Republican state Rep. Joe Canino of Torrington, though, expressed concern that the proposal contained no allowance for a cannabis company to become a tipped establishment, including operating as a cannabis cafe.
“The staff might agree a tipped model might be more beneficial (in a cafe or restaurant model),” Canino said. “They should have that type of flexibility to engage in a compensation model that employees agreed to. I would like there to be an avenue for a company to … demonstrate that their employees are receiving an appropriate amount of tips to get them to that wage?”
Kushner clarified that the revisions to the statute currently do not convey the ability to apply for a tip credit, and that the revision does not change that.
That being the case, Sen. Rob Sampson, R-Wolcott, wondered why the committee was debating the bill at all.
“I was under the understanding that this was going on somewhere in our state?” he said.
When Kushner replied that an establishment had been paying its employees below the minimum wage, Sampson asked if that establishment had been found in violation.
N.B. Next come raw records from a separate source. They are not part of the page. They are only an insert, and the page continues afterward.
/-- The group with an item written; `none` is status 4. Of the words of a split, those of %cfr are RO⁺ (R87). -/
def Group.putItem (g : Group) (sel x : DWord) : Option Group :=
  let n := fld sel 4 8
  let l := fld sel 12 5
  if fld sel 17 47 ≠ 0 then none
  else match fld sel 0 4 with
    | 0 => if n < g.regs then some (g.wrV (.own n) (BitVec.twoPow 32 l) (fun _ => loW x)) else none
    | 1 => if n < 64 then some (if n = 0 then g else { g with k := g.k.set n x }) else none
    | 2 => if n < 64 then some (if n = 63 then g else { g with p := g.p.set n (loW x) }) else none
    | 3 => g.putSpecial (BitVec.ofNat 8 n) x
    | 4 => if n < 16 then (g.splits.get (n / 4)).bind (fun sp => match n % 4 with
        | 2 => some { g with splits := g.splits.put (n / 4) { sp with cfrPc := x.setWidth 57 } }
        | 3 => some { g with splits := g.splits.put (n / 4) { sp with cfrIc := x.setWidth 48 } }
        | _ => none) else none
    | 6 => if g.window && decide (n < 16) then some (match g.frames with
        | f :: t => { g with frames := f.wrV n (BitVec.twoPow 32 l) (fun _ => loW x) :: t }
        | [] => { g with winV := g.winV.set (32 * n + l) (loW x) }) else none
    | 7 => if g.window && decide (n < 8) then some (match g.frames with
        | f :: t => { g with frames := { f with winW := f.winW.set n x } :: t }
        | [] => { g with winW := g.winW.set n x }) else none
    | _ => none

/-- The edit of a group, after the commit of its history (R404); `none` is status 4. -/
def State.editGroup (s : State) (gid : Nat) (g : Group) (sel x : DWord) : Option State :=
  match g.putItem sel x with
  | none => none
  | some _ =>
    let s := s.commitOuter gid g.core g.drops
    match s.groups.get gid with
    | none => none
    | some g =>
      ({ g.commitBelow g.baseSnapshot with drops := [] } : Group).putItem sel x |>.map (fun g =>
        s.setGroup gid { g with hist := { g.hist with snap := g.baseSnapshot } })

/-- The issuing mode may act on other groups (R54). -/
def Iss.mayEdit (c : Iss) : Run Unit := need (c.g.mode != .user) (.berm 0x0901#16 none 0#64 0#64)

def Iss.monitor (c : Iss) : Option Nat := if c.g.mode = .monitor then some c.gid else none

def Iss.mfg (c : Iss) (d a b : KReg) : Run Fin := do
  c.mayEdit
  if c.ex = 0#32 then return c.done c.g
  else
    let keep := c.g.rdK d.toNat
    let ans (x : DWord) (status : Nat) : Fin := c.done (c.g.setK2 c.ex d.toNat x (w64 status))
    match c.s.locate c.monitor (c.g.rdK a.toNat) with
    | .error e => return ans keep e
    | .ok (_, t) =>
      need t.actable .stall
      match t.item (c.g.rdK b.toNat) with
      | some x => return ans x 0
      | none => return ans keep 4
When he learned they had been, he returned to his original comment, asking if Kushner could “explain why this is a necessity if that occurred?”
“This will make the cannabis law very clear, and hopefully that will prevent any establishment from taking that step … which caused workers to be underpaid for months,” Kushner said.
But were the workers truly underpaid, Sampson asked, if their total compensation, including tips, exceeded the state minimum?
Kushner was adamant, repeating that the workers “did not receive the minimum wage they were entitled to under our statute” and therefore were underpaid.